# Playing music in shop



## Howitzer (23 Nov 2009)

What's the deal with regards to playing music in a shop, do you have to pay both IMRO and PPI?

[broken link removed]
http://www.imro.ie/


----------



## mathepac (23 Nov 2009)

The short answer is Yes - IIRC, PPI if it's broadcast over the airwaves, IMRO if played to a "live audience" in an entertainment venue (disco, club, dance, pub), shop, shopping centre, lift, etc

Once you pay the agreed fee you get a certificate and a sticker for the premises concerned.


----------



## jhegarty (23 Nov 2009)

Just buy a cd of royalty free music. Then you don't have to pay anyone.


----------



## Howitzer (23 Nov 2009)

Uhm, isn't that, more or less, the same? Why are there 2 public(?) bodies doing what appears to be the same thing?

Do you have to pay both if you just play the radio, or just play cds?


----------



## Howitzer (23 Nov 2009)

jhegarty said:


> Just buy a cd of royalty free music. Then you don't have to pay anyone.


What constitues "royalty free" - Bach and Mozart?


----------



## jhegarty (23 Nov 2009)

Howitzer said:


> What constitues "royalty free" - Bach and Mozart?

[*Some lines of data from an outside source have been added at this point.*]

/-- The audio stub reads as 0 (R56). -/
theorem busRead_of_apu {addr : Addr} {s : State} (h : deviceAt s.params.map addr = .apu) : busRead addr s = (0, s) := by
  simp only [busRead, h]

/-- The DMA trigger reads as 0 (R57). -/
theorem busRead_of_dmaTrigger {addr : Addr} {s : State} (h : deviceAt s.params.map addr = .dmaTrigger) :
    busRead addr s = (0, s) := by
  simp only [busRead, h]

/-- A write to the DMA trigger arms the transfer (R57, R306). -/
theorem busWrite_of_dmaTrigger {addr : Addr} {s : State} (h : deviceAt s.params.map addr = .dmaTrigger) (v : Byte) :
    busWrite addr v s = dmaArm v s := by
  simp only [busWrite, h]

/-- The countdown of a transfer armed on an even or an odd tick (R306). -/
theorem dmaArm_eq (v : Byte) (s : State) :
    dmaArm v s = { s with dmaCount := if s.cycles % 2 = 0 then 513 else 514, dmaPage := v, dmaLow := 0 } := by
  have hcount : 513 + s.cycles % 2 = if s.cycles % 2 = 0 then 513 else 514 := by split_ifs <;> omega
  rw [dmaArm, hcount]

/-- A write where the store is behind the address changes that byte of the store only (R54, R58). -/
theorem busWrite_of_backing {addr : Addr} {s : State} {i : Nat} (h : backing s addr = some i) (v : Byte) :
    busWrite addr v s = { s with mem := s.mem.write i v } := by
  unfold backing at h
  unfold busWrite
  cases hd : deviceAt s.params.map addr <;> rw [hd] at h <;> simp_all [storeIndex]

/-- Settles O46, from the read and the write at the trigger. -/
theorem triggerWriteArmsDma : Obligations.TriggerWriteArmsDma := by
  intro addr v s h
  exact ⟨(busWrite_of_dmaTrigger h v).trans (dmaArm_eq v s), busRead_of_dmaTrigger h⟩

/-- Settles O51: on plain bytes a read after a write is a read of the store after a write to it. -/
theorem readAfterWrite : Obligations.ReadAfterWrite := by
  intro s a b v i j ha hb
  have hb' : backing (busWrite a v s) b = some j := (backing_congr (busWrite_params a v s) b).trans hb
  rw [busRead_of_backing hb', busWrite_of_backing ha]
  exact Memory.read_write s.mem i v j

/-! ### 16-bit reads (R61, R62) -/

/-- Off the last byte of a page the next address in the page is the next address. -/
theorem word_hiByte_loByte_add_one {a : Addr} (h : loByte a ≠ 0xFF) : word (hiByte a) (loByte a + 1) = a + 1 := by
  rw [← hiByte_add_one h, ← loByte_add_one, word_hiByte_loByte]

/-- Settles O53: both are pairs of plain reads, and their second addresses agree inside a page. -/
theorem sixteenBitReads : Obligations.SixteenBitReads := by
  intro a s i j k hi hj hk
  refine ⟨readPair_of_backing hi hj, readPair_of_backing hi hk, fun hpage => ?_⟩
  rw [read16bug, word_hiByte_loByte_add_one hpage, read16]

/-! ### The maps (R59, R60) -/

/-- The first region that holds the address decides (R51). -/
theorem deviceAt_cons (r : Region) (rest : MemMap) (addr : Addr) :
    deviceAt (r :: rest) addr =
      if r.first.toNat ≤ addr.toNat ∧ addr.toNat ≤ r.last.toNat then regionDevice r.kind addr
      else deviceAt rest addr := by
  simp [deviceAt, inRegion]

/-- The register window repeats every 8 bytes (R60). -/
theorem regionDevice_ppuWindow (addr : Addr) : regionDevice .ppuWindow addr = .ppuReg (BitVec.ofNat 3 addr.toNat) := rfl

/-- The default NES map as a chain of ranges, in the map's order: the trigger first (R60). -/
theorem deviceAt_nesMapDefault (a : Addr) :
    deviceAt nesMapDefault a =
      if 0x4014 ≤ a.toNat ∧ a.toNat ≤ 0x4014 then .dmaTrigger
      else if 0x0000 ≤ a.toNat ∧ a.toNat ≤ 0x1FFF then .ram 0x0800
      else if 0x2000 ≤ a.toNat ∧ a.toNat ≤ 0x3FFF then .ppuReg (BitVec.ofNat 3 a.toNat)
      else if 0x4000 ≤ a.toNat ∧ a.toNat ≤ 0x401F then .apu
      else .fallback := by
  simp only [nesMapDefault, nesMap, deviceAt_cons, regionDevice_ppuWindow]
  rfl
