-- ==== Sys2Proof/Machine/Step.lean ====
section
/-! DEFINITION. The one step of the core: one call of `Cycle()` (00_scope.md R5). -/

namespace Sys2Proof.Machine

/-- One `Cycle()`: see `stepCycle`. -/
def step : State → Host.Outcome State Fault Refusal := stepCycle

/-- The state with a table word stored where `step` fetches its next instruction: at `pc`, high byte first. A pending
fault is cleared, because a faulted core fetches nothing. Log 26. -/
def State.withFetchWord (s : State) (nbits w : Nat) : State := s.placeWord (tableWord nbits w)

end Sys2Proof.Machine
end

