-- ==== Sys2Proof/Machine/Core.lean ====
section
/-! DEFINITION. The machine as the host runs it. -/

def Sys2Proof.core : Host.Core := { State := Sys2Proof.Machine.State, Fault := Sys2Proof.Machine.Fault, Refusal := Sys2Proof.Machine.Refusal, step := Sys2Proof.Machine.step, reset := Sys2Proof.Machine.State.reset }
end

It's music that has gone out of copyright, so yes Bach and Mozart would be the sort of thing.


----------



## Berni (23 Nov 2009)

jhegarty said:


> It's music that has gone out of copyright, so yes Bach and Mozart would be the sort of thing.


 
Just because the original is out of copyright, doesn't mean that it is automatically fair game. 
Particular arrangements or performances of the work can also be copyrighted, so you would need to check the particular cd you plan to use.


----------



## Caveat (23 Nov 2009)

Playing the radio might solve a lot of problems.


----------



## Howitzer (23 Nov 2009)

Caveat said:


> Playing the radio might solve a lot of problems.

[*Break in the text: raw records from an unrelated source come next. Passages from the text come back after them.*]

-- ==== Sys2Proof/Laws/Decode.lean ====
section
/-! SUPPORT. The decoder and the encoder field by field. -/

namespace Sys2Proof

/-! ## The fields of an encoded word -/

@[simp] theorem fieldFam_encodeXK (f : BitVec 4) (x : RegNo) (k : Byte) : fieldFam (encodeXK f x k) = f := by
  apply BitVec.eq_of_getLsbD_eq
  intro i hi
  simp only [fieldFam, encodeXK, BitVec.getLsbD_extractLsb', BitVec.getLsbD_append]
  simp [hi, show ¬ (12 + i < 8) by omega, show ¬ (12 + i - 8 < 4) by omega, show 12 + i - 8 - 4 = i by omega]

@[simp] theorem fieldX_encodeXK (f : BitVec 4) (x : RegNo) (k : Byte) : fieldX (encodeXK f x k) = x := by
  have h : (encodeXK f x k).extractLsb' 8 4 = BitVec.ofFin (w := 4) x := by
    apply BitVec.eq_of_getLsbD_eq
    intro i hi
    simp only [encodeXK, BitVec.getLsbD_extractLsb', BitVec.getLsbD_append]
    simp [hi, show ¬ (8 + i < 8) by omega, show 8 + i - 8 = i by omega]
  simp only [fieldX, h]
  rfl

@[simp] theorem fieldKk_encodeXK (f : BitVec 4) (x : RegNo) (k : Byte) : fieldKk (encodeXK f x k) = k := by
  apply BitVec.eq_of_getLsbD_eq
  intro i hi
  simp only [fieldKk, encodeXK, BitVec.getLsbD_extractLsb', BitVec.getLsbD_append]
  simp [hi]

@[simp] theorem fieldFam_encodeXYN (f : BitVec 4) (x y : RegNo) (n : BitVec 4) :
    fieldFam (encodeXYN f x y n) = f := by
  apply BitVec.eq_of_getLsbD_eq
  intro i hi
  simp only [fieldFam, encodeXYN, BitVec.getLsbD_extractLsb', BitVec.getLsbD_append]
  simp [hi, show ¬ (12 + i < 4) by omega, show ¬ (12 + i - 4 < 4) by omega, show ¬ (12 + i - 4 - 4 < 4) by omega,
    show 12 + i - 4 - 4 - 4 = i by omega]

@[simp] theorem fieldX_encodeXYN (f : BitVec 4) (x y : RegNo) (n : BitVec 4) : fieldX (encodeXYN f x y n) = x := by
  have h : (encodeXYN f x y n).extractLsb' 8 4 = BitVec.ofFin (w := 4) x := by
    apply BitVec.eq_of_getLsbD_eq
    intro i hi
    simp only [encodeXYN, BitVec.getLsbD_extractLsb', BitVec.getLsbD_append]
    simp [hi, show ¬ (8 + i < 4) by omega, show ¬ (8 + i - 4 < 4) by omega, show 8 + i - 4 - 4 = i by omega]
  simp only [fieldX, h]
  rfl

@[simp] theorem fieldY_encodeXYN (f : BitVec 4) (x y : RegNo) (n : BitVec 4) : fieldY (encodeXYN f x y n) = y := by
  have h : (encodeXYN f x y n).extractLsb' 4 4 = BitVec.ofFin (w := 4) y := by
    apply BitVec.eq_of_getLsbD_eq
    intro i hi
    simp only [encodeXYN, BitVec.getLsbD_extractLsb', BitVec.getLsbD_append]
    simp [hi, show ¬ (4 + i < 4) by omega, show 4 + i - 4 = i by omega]
  simp only [fieldY, h]
  rfl

@[simp] theorem fieldN_encodeXYN (f : BitVec 4) (x y : RegNo) (n : BitVec 4) :
    (fieldN (encodeXYN f x y n)).val = n.toNat := by
  have h : (encodeXYN f x y n).extractLsb' 0 4 = n := by
    apply BitVec.eq_of_getLsbD_eq
    intro i hi
    simp only [encodeXYN, BitVec.getLsbD_extractLsb', BitVec.getLsbD_append]
    simp [hi]
  simp only [fieldN, h]

@[simp] theorem fieldFam_encodeA (f : BitVec 4) (nnn : Imm12) : fieldFam (encodeA f nnn) = f := by
  apply BitVec.eq_of_getLsbD_eq
  intro i hi
  simp only [fieldFam, encodeA, BitVec.getLsbD_extractLsb', BitVec.getLsbD_append]
  simp [hi, show 12 + i - 12 = i by omega]

@[simp] theorem fieldNnn_encodeA (f : BitVec 4) (nnn : Imm12) : fieldNnn (encodeA f nnn) = nnn := by
  apply BitVec.eq_of_getLsbD_eq
  intro i hi
  simp only [fieldNnn, encodeA, BitVec.getLsbD_extractLsb', BitVec.getLsbD_append]
  simp [hi]

/-! ## Bytes and words -/

/-- Splitting a word into its two bytes and joining them big-endian gives it back. -/
@[simp] theorem bigEndian_split (w : Word) : bigEndian (w.extractLsb' 8 8) (w.extractLsb' 0 8) = w := by
  apply BitVec.eq_of_getLsbD_eq
  intro i hi
  simp only [bigEndian, BitVec.getLsbD_append, BitVec.getLsbD_extractLsb']
  by_cases h : i < 8
  · simp [h]
  · simp [h, show i - 8 < 8 by omega, show 8 + (i - 8) = i by omega]

/-- The decoder on two or more bytes is the decoder on the word they make. -/
theorem decode_cons_cons (hi lo : Byte) (rest : List Byte) :
    decode (hi :: lo :: rest) = (decodeWord (bigEndian hi lo)).map fun i => (i, rest) := by
  simp only [decode]
  cases decodeWord (bigEndian hi lo) <;> rfl

/-- The decoder's only error on a word names it. -/
theorem decodeWord_error {w : Word} {e : DecodeError} (h : decodeWord w = .error e) : e = .unknownOpcode w := by
  unfold decodeWord decodeFamily0 decodeFamily8 decodeFamilyE decodeFamilyF at h
  repeat' (first | (cases h; rfl) | cases h | split at h)

end Sys2Proof
end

Don't you still have to pay both bodies even if you only use the radio?


----------



## DB74 (23 Nov 2009)

From FAQ's on IMRO site

_If commercially produced sound recordings (CDs, tapes or records) are being used as a means of entertainment, a licence from the record manufacturers is required. This organisation is known as Phonographic Performance (Ireland) Limited (PPI). Therefore, in the case of, say, discothèques, a licence is required from IMRO to authorise the public performance of the music and a second licence is required from PPI to authorise the use of the sound recordings. Royalties for the music are paid to composers and royalties from the sound recordings are paid to the record manufacturers. _


----------



## MarysCross (25 Nov 2009)

Playing music when putting customers on hold is also covered.


----------



## Bluebells (26 Nov 2009)

Caveat said:


> Playing the radio might solve a lot of problems.



 This may well be an Urban Myth, but was it not just playing a radio that started the whole thing?

In the US some years ago, a singer heard himself on the radio in the barber shop where he was having his hair cut, and realised that the owner was using the radio to entertain his customers, and should be paying royalties.


----------



## emaol (26 Nov 2009)

http://www.boards.ie/vbulletin/showthread.php?t=2055485862&page=1

This thread on boards.ie explains all in detail.
Would appear that there is very little wriggle-room apart from not playing any music or creating it yourself.


----------



## gianni (27 Nov 2009)

Howitzer said:


> Uhm, isn't that, more or less, the same? Why are there 2 public(?) bodies doing what appears to be the same thing?


 
I doubt that they are public bodies.


----------